Он честно сказал, что в конце марта его отчислила, поскольку поругался с ребятами из студсовета. Виссар с грехом пополам отвечал на вопросы. Взглянув на нерешенную им задачку, она возмутилась:
– Так ты же почти курс отучился и не решил задачу!
Назвав преподавателя по имени-отчеству, уныло сказал:
– Я все лето работал, понадеялся на память, почти ничего не читал. Поставьте тройку. Я к сентябрю лично вам все досдам.
Он надеялся, получив трояк, поискать вуз, на худой конец техникум, где недобор абитуриентов. Вне учебы он себя не мыслил.
– Нет-нет, даже не думай, ты сейчас и на тройку не тянешь, – и она протянула ему листок, перечеркнувший все его надежды на получение той специальности, о которой грезил.
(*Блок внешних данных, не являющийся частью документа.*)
-- ==== Sys2Proof/Machine/Race.lean ====
section
/-! DEFINITION. Data races as precise faults (R300 to R315): the granule's metadata, what a group knows of
others, the check and its update, race records, and what releases and acquires do to clocks. The metadata
dwords are memory (R302); the directory entry of a slot is its group's own fields. -/

namespace Sys2Proof.Machine

open Sys2Proof

/-- rteam of no reader (R303). -/
def noTeam : Nat := 0x3FFF

/-- A metadata dword (R303). -/
def metaOf (wkey wclock wscope kind multi rteam : Nat) : Nat :=
  wkey * 2 ^ 40 + wclock * 2 ^ 20 + wscope * 2 ^ 17 + kind * 2 ^ 15 + multi * 2 ^ 14 + rteam

/-- The address of the metadata of the granule of a virtual address (R302), where a race-checked page of local memory maps
it now: host memory, peer memory and format views are never race-checked (R301). -/
def State.metaAt (s : State) (va : Nat) : Option Nat :=
  match walk s va with
  | .present e =>
    if e.rc && isDeviceMem s.tier2 e.frame then some (e.mbase + va % pageBytes e.psize / 64 * 8) else none
  | _ => none

/-- A team's team id (R303). -/
def teamId (t : Nat) : Nat := t / 16 * 8 + t % 8

/-- The clock of a group (R304). -/
def Group.clock (g : Group) : Nat := g.gk.toNat % 2 ^ 20
/-- The generation of a group (R304). -/
def Group.gen (g : Group) : Nat := g.gk.toNat / 2 ^ 20

/-- The group slot that a key names (R13). -/
def keyPlace (w : Nat) : Nat := w / 2 ^ 21 * 2 ^ 15 + w / 2 ^ 13 % 2 ^ 8 * 2 ^ 7 + w / 2 ^ 6 % 2 ^ 7

/-- The live group that a key names (R305). -/
def State.liveKey (s : State) (w : Nat) : Option Group :=
  let g := s.group (keyPlace w)
  if g.live && !g.ended && g.gen = w % 64 then some g else none

/-- The group that a key of a slot's occupant names, though it may have ended: the slot's directory entry keeps its
program counter until the next group takes it (R305). -/
def State.keyGroup (s : State) (w : Nat) : Option Group :=
  let g := s.group (keyPlace w)
  if g.gen = w % 64 then some g else none

/-- A key is own to the group at a place (R305). -/
def ownKey (p : Nat) (g : Group) (w : Nat) : Bool :=
  !isMast p && keyPlace w = p &&
    (w % 64 + 64 - g.startGen.toNat) % 64 ≤ (g.gen + 64 - g.startGen.toNat) % 64

/-- A scope does not cover the two groups (R307): 0 `.g`, 1 `.t`, 2 `.c`. -/
def State.uncovered (s : State) (sc : Nat) (p : Nat) (h w : Group) : Bool :=
  match sc with
  | 0 => true
  | 1 => teamId w.team != teamId h.team
  | 2 =>
    let t := s.team h.team
    let k := (s.ctx h.ctx).kernel
    let a := if k.cw = 0 then placeCore p else t.anchor % 256
    let cw := if k.cw = 0 then 1 else k.cw
    let ch := if k.ch = 0 then 1 else k.ch
    let n := w.team / 16 % 256
    w.team / 16 / 256 != placeDie p ||
      !(a % 16 ≤ n % 16 && n % 16 < a % 16 + cw && a / 16 ≤ n / 16 && n / 16 < a / 16 + ch)
  | _ => false

/-- An entry of the most-recently-used-first store moved to its front. -/
def touch {α β : Type} [DecidableEq α] (k : α) (l : List (α × β)) : List (α × β) :=
  match l.find? (fun e => e.1 = k) with
  | some e => e :: l.filter (fun x => x.1 != k)
  | none => l

/-- knows(H, W, c) (R307). -/
def knows (h w : Group) (wkey c : Nat) : Bool :=
  let e := (h.race.vec.look w.gindex 0).toNat
  if w.team = h.team && w.ctx = h.ctx && e / 2 ^ 20 = wkey % 64 then c < e % 2 ^ 20
  else
    match h.race.foreign.find? (fun e => e.1 = BitVec.ofNat 24 wkey) with
    | some e => c < e.2.toNat
    | none => false

/-- A checked access of one lane to one granule: its lowest address there, the metadata's address and the
bytes of the granule that the lane touches (R307). -/
structure RaceAcc where
  lane : Nat
  va : Nat
  granule : Nat
  where_ : Option Nat
  bytes : Nat
  deriving DecidableEq, Repr

/-- The bytes of a granule that an access of `n` bytes at `va` touches. -/
def granuleBytes (va n : Nat) : Nat := ((2 ^ n - 1) * 2 ^ (va % 64)) % 2 ^ 64

/-- The accesses of units (lane, address, bytes) gathered by lane and granule (R307). -/
def raceAccs (s : State) (us : List (Nat × Nat × Nat)) : List RaceAcc :=
  us.foldl (fun l u =>
    let gr := u.2.1 / 64
    if l.any (fun a => a.lane = u.1 && a.granule = gr) then
      l.map (fun a =>
        if a.lane = u.1 && a.granule = gr then
          { a with va := min a.va u.2.1, bytes := a.bytes ||| granuleBytes u.2.1 u.2.2 }
        else a)
    else l ++ [⟨u.1, u.2.1, gr, s.metaAt u.2.1, granuleBytes u.2.1 u.2.2⟩]) []

/-- The metadata that a check finds: the dword, or none where it is lost (R303). -/
def State.metaFound (s : State) (a : RaceAcc) : Option Nat :=
  match a.where_ with
  | none => none
  | some m =>
    let r := s.devRead m 8
    let d := ofBytes r.1
    if r.2 || field d 16 15 = 3 then none else some d

/-- The counters that one check adds: coverage loss and stale (R313). -/
structure RaceCount where
  loss : Nat := 0
  stale : Nat := 0
  deriving DecidableEq, Repr

/-- What one check answers: 0 no verdict, 1 data race, 2 scope race, 3 read-write race (R307), with what it
counts and the pending entry of R306. -/
structure RaceAnswer where
  verdict : Nat := 0
  count : RaceCount := {}
  pend : Option (BitVec 24 × BitVec 20) := none
  deriving DecidableEq, Repr

/-- check(H, M, acc, s, g, b) of R307: `acc` is 0 read, 1 write, 2 atomic; `full` is full(g). -/
def State.raceOne (s : State) (p : Nat) (h : Group) (m : Option Nat) (acc sc : Nat) (a : RaceAcc)
    (full ret : Bool) : RaceAnswer :=
  match m with
  | none => { count := { loss := 1 } }
  | some d =>
    let kind := field d 16 15
    if kind ≠ 1 && kind ≠ 2 then {}
    else
      let wkey := field d 63 40
      let c := field d 39 20
      let own := ownKey p h wkey
      let live := s.liveKey wkey
      let hit := match live with
        | some w => w.clock = c && (w.race.wset.any (fun e => e.1 = a.granule && (e.2.toNat &&& a.bytes) ≠ 0))
        | none => false
      let first : Nat × RaceCount :=
        if own then (0, {})
        else
          match live with
          | none => (0, { stale := 1 })
          | some w =>
            if acc = 2 && kind = 2 then
              if !s.uncovered sc p h w && !s.uncovered (field d 19 17) p h w then (0, {})
              else if hit then (2, {})
              else (0, { loss := 1 })
            else if knows h w wkey c then (0, {})
            else if hit then (1, {})
            else (0, { loss := 1 })
      let sameTeam := match live with
        | some w => w.team = h.team && w.ctx = h.ctx
        | none => false
      let pend :=
        if (acc = 0 || ret) && !own && !sameTeam then some (BitVec.ofNat 24 wkey, BitVec.ofNat 20 c) else none
      let rteam := field d 13 0
      if acc ≠ 0 && first.1 = 0 && rteam ≠ noTeam then
        if own && c = h.clock && !h.abit && (bitOf d 14 || rteam ≠ teamId h.team) && full then
          { verdict := 3, count := first.2, pend := pend }
        else { verdict := 0, count := { first.2 with loss := first.2.loss + 1 }, pend := pend }
      else { verdict := first.1, count := first.2, pend := pend }

/-- The race log holds this many records (R312). -/
def RaceLog.entries (l : RaceLog) : Nat := 2 ^ (10 + field l.ctl.toNat 55 52)

/-- A race record (R311) of the group at a place: written, dropped (R312) or, outside trap mode, suppressed
as a duplicate (R310). -/
def State.raceRecord (s : State) (p : Nat) (pc : Addr) (type sc acc : Nat) (trap : Bool) (lanes : Word)
    (addr mdata : Dword) (wpc : Addr) : State :=
  let g := s.group p
  let l := s.rlog
  let o := s.originOf (s.ctx g.ctx) pc
  let w := match s.keyGroup (field mdata.toNat 63 40) with
    | some x => (s.originOf (s.ctx x.ctx) wpc).1
    | none => wpc
  let pair := (o.1.setWidth 64, w.setWidth 64)
  if !trap && l.dedup.contains pair then { s with rlog := { l with dup := satAdd l.dup 1 } }
  else
    let l := if !trap && l.dedup.length < 256 then { l with dedup := l.dedup ++ [pair] } else l
    if !l.ctl.getLsbD 63 || (l.head - l.tail).toNat = l.entries then
      { s with rlog := { l with dropped := satAdd l.dropped 1 } }
    else
      let ds : List Dword :=
        [BitVec.ofNat 64 (type * 2 ^ 56 + sc * 2 ^ 53 + acc * 2 ^ 51 + oneIf trap * 2 ^ 50 + (placeKey p g).toNat),
         o.1.setWidth 64, lanes ++ o.2, addr, mdata, w.setWidth 64,
         BitVec.ofNat 64 (l.head.toNat * 2 ^ 32 + g.clock), 0]
      let a := field l.ctl.toNat 51 12 * 2 ^ 12 + 64 * (l.head.toNat % l.entries)
      let s := s.devWrite a (bytesOfDwords ds)
      { s with rlog := { l with head := l.head + 1 } }

/-- RLOGCTL.alias (R313). -/
def RaceLog.alias_ (l : RaceLog) : Bool := l.ctl.getLsbD 62

/-- Checks counted in RACELOSS (R313), with the sketch occurrences of R435. -/
def State.raceCount (s : State) (p : Nat) (pc : Addr) (c : RaceCount) : State :=
  let s := { s with rlog := { s.rlog with loss := satAdd s.rlog.loss c.loss, stale := satAdd s.rlog.stale c.stale } }
  s.count p pc 9 c.loss

/-- The write set with a lane's bytes in a granule (R305), most recently used first. -/
def wsetAdd (l : List (Nat × BitVec 64)) (gr bytes : Nat) : List (Nat × BitVec 64) :=
  match l.find? (fun e => e.1 = gr) with
  | some e => (gr, e.2 ||| BitVec.ofNat 64 bytes) :: l.filter (fun x => x.1 != gr)
  | none => ((gr, BitVec.ofNat 64 bytes) :: l).take 4

/-- The metadata dword written at its home (R308). -/
def State.putMeta (s : State) (m d : Nat) : State := s.putDword m (BitVec.ofNat 64 d)

/-- A granule's metadata set to unknown (R165, R301). -/
def State.clearMeta (s : State) (va : Nat) : State :=
  match s.metaAt va with
  | some m => s.putMeta m 0
  | none => s

/-- The metadata of the granules of bytes that an engine or a device wrote set to unknown (R301). -/
def State.clearMetas (s : State) (va n : Nat) : State :=
  (List.range ((va + n + 63) / 64 - va / 64)).foldl (fun s i => s.clearMeta ((va / 64 + i) * 64)) s

/-- The update of R308 for one lane and granule. -/
def State.raceUpdate (s : State) (p : Nat) (pc : Addr) (acc sc : Nat) (a : RaceAcc) : State :=
  match a.where_ with
  | none => s
  | some m =>
    let g := s.group p
    if acc = 0 then
      match s.metaFound a with
      | none => s
      | some d =>
        if field d 16 15 ≠ 1 && field d 16 15 ≠ 2 then s
        else
          let r := field d 13 0
          let t := teamId g.team
          if r = noTeam then s.putMeta m (d - r + t)
          else if r ≠ t then s.putMeta m (d ||| 2 ^ 14)
          else s
    else
      let s := s.putMeta m (metaOf (placeKey p g).toNat g.clock sc (if acc = 2 then 2 else 1) 0 noTeam)
      s.setGroup p { g with race := { g.race with wpc := pc, wset := wsetAdd g.race.wset a.granule a.bytes } }

/-- The records of the verdict types that an instruction found, in ascending type order, each naming its
lowest lane (R309, R310). A write of a uniform register is an access of scope `.g`, and the record of its race names the
register (R311, R314). -/
def State.raceRecords (s : State) (p : Nat) (pc : Addr) (sc acc : Nat) (trap : Bool) (vs : List Verdict) : State :=
  [1, 2, 3, 4].foldl (fun s ty =>
    match vs.filter (fun v => v.type = ty) with
    | [] => s
    | v :: r =>
      let low := r.foldl (fun a b => if b.lane < a.lane then b else a) v
      s.raceRecord p pc ty (if ty = 4 then 0 else sc) (if ty = 4 then 1 else acc) trap
        (maskOf (v.lane :: r.map (·.lane))) (BitVec.ofNat 64 low.va) low.mdata low.wpc) s

/-- Entries put into the pending list, newest first; a fifth replaces the oldest (R306). -/
def State.addPending (s : State) (p : Nat) (l : List (BitVec 24 × BitVec 20)) : State :=
  let g := s.group p
  let q := l.foldl (fun q e => (e :: q).take 4) g.race.pending
  s.setGroup p { g with race := { g.race with pending := q } }

/-- The checked accesses of an instruction (R307 to R310): every lane is checked against the metadata that
the instruction finds; in trap mode a verdict is `FLT.RACE` with nothing updated; else the metadata and the
group's stores are updated lane by lane. `ret` says that an atomic returns what it reads (R306), `whole` holds all the
accesses of the instruction, and `uni` is the race of a uniform register that it writes, with the fault's address
(R314). -/
def State.raceCheck (s : State) (p : Nat) (pc : Addr) (mode acc sc : Nat) (ret : Bool) (whole as : List RaceAcc)
    (uni : Option (Verdict × Dword)) : State × Option FaultInfo :=
  let h := s.group p
  let full := fun (gr : Nat) =>
    (whole.filter (fun a => a.granule = gr)).foldl (fun m a => m ||| a.bytes) 0 = 2 ^ 64 - 1
  let rs := as.map (fun a => (a, s.metaFound a, s.raceOne p h (s.metaFound a) acc sc a (full a.granule) ret))
  let count : RaceCount :=
    { loss := (rs.map (·.2.2.count.loss)).sum, stale := (rs.map (·.2.2.count.stale)).sum }
  let found := (rs.filter (fun r => r.2.2.verdict ≠ 0)).map (fun r =>
    let d := (r.2.1).getD 0
    (⟨r.2.2.verdict, r.1.lane, r.1.va, BitVec.ofNat 64 d,
      ((s.liveKey (field d 63 40)).map (·.race.wpc)).getD 0⟩ : Verdict)) ++ (uni.map (·.1)).toList
  let count := if s.rlog.alias_ then { count with loss := count.loss + found.length } else count
  let found := if s.rlog.alias_ then [] else found
  let used := rs.filterMap (fun r => (r.2.1).bind (fun d =>
    if field d 16 15 = 0 then none else some (BitVec.ofNat 24 (field d 63 40))))
  let s := s.raceCount p pc count
  let seen := used.foldl (fun l k => touch k l) h.race.foreign
  let s := s.setGroup p { h with race := { h.race with foreign := seen } }
  match found with
  | v :: vs =>
    let all := v :: vs
    if mode = 1 then
      let seq := s.rlog.head
      let low := vs.foldl (fun a b => if b.lane < a.lane then b else a) v
      (s.raceRecords p pc sc acc true all,
       some { cls := 0x08, lanes := maskOf (all.map (·.lane)),
              addr := if low.type = 4 then (uni.map (·.2)).getD 0 else BitVec.ofNat 64 low.va, rseq := seq })
    else
      let s := s.raceRecords p pc sc acc false all
      let s := s.addPending p (rs.filterMap (·.2.2.pend))
      (as.foldl (fun s a => s.raceUpdate p pc acc sc a) s, none)
  | [] =>
    let s := s.addPending p (rs.filterMap (·.2.2.pend))
    (as.foldl (fun s a => s.raceUpdate p pc acc sc a) s, none)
Трудно описать переживания Виссариона. Тут и горечь поражения, и стыд за себя перед вузовскими преподавателями и перед своими родителями, которые в очередной раз не увидели от сына никакой отдачи. Казалось, на душе была одна тяжесть, и будто кошки скребут. И никуда он с такими оценками «приткнуться» не сумел. Сосед по комнате, абитуриент, только не прошедший по конкурсу, за чашкой чая обронил:
– В армию рядовым не охота идти, ишачить надо аж три года. Я двину через военкомат в военное училище. Пойду в какое-нибудь тыловое. В училище и жить намного легче, и кормежка стоящая. Получу специальность, офицерские погоны. Нормально. А ты куда?
* * *
Стражин покуда не знал, как ему быть. Но в армию загребут, подходит срок призыва. Назавтра решил пойти в военкомат, что скажут. Там его сразу на крючок поймали: работал в связи на телетайпе, расписали распрекрасную жизнь в военном училище и преимущества офицерской доли – высокая зарплата, хорошие жилищные условия, всеобщая любовь народа. Однако направления в высшее училище не дали, а в среднетехническое, по гражданским меркам – это техникум, но специальности завидные. Выписали ему проездной билет. На другой день он попилил по «железке» в пункт назначения. Сутки езды и вот он промышленный город Домнинск. Вступительные вузовские экзамены зачли. Но химия тут ни к чему, сдавал математику. С огромным скрипом вытянул на «тройку». Он же учил в вузе высшую математику, интегралы от зубов отскакивали. Словом, одели его в форму и зачислили в роту связистов. Форма курсанта понравилась, и шла ему, если верить большому зеркалу в туалетной комнате. Гражданские вещи он перед отъездом опять сдал в склад институтского общежития. В небольшой сумке с миниатюрным замком места хватало на пиджак, рубаху, майку, носки и альбомчик с фотографиями. Импортные туфли поставил под тумбочку, а брюки, моднючие и не дешевые, аккуратно сложил и сунул под матрац кровати. Полагая, что в каптерке их могут умыкнуть, а тут надежнее, дежурство-то круглосуточное. Виссарион думал со временем вещи отправить домой. Курсантов предупредили, что оставшиеся до понедельника два дня их будут знакомить с училищем, поведут в свой клуб на фильм, а у кого есть разряды или желание заниматься спортом, познакомят с руководителями секций. Словом, время уже было расписано по минутам. С утра физзарядка, бег вокруг длинного забора, приседания, потом туалетная комната. После приличный завтрак в столовой, убранство которой мало чем отличалось от ресторана средней руки. А таких разнообразных меню на обед и ужин, он и дома не пробовал. В воскресенье после обеда, когда курсантов повели в клуб, Виссар рванул в казарму за пачкой сигарет, они лежали в тумбочке. Невысокого роста сержант с общевойсковой эмблемой на погонах вытаскивал из-под его матраца брюки, держа под мышкой еще несколько штук.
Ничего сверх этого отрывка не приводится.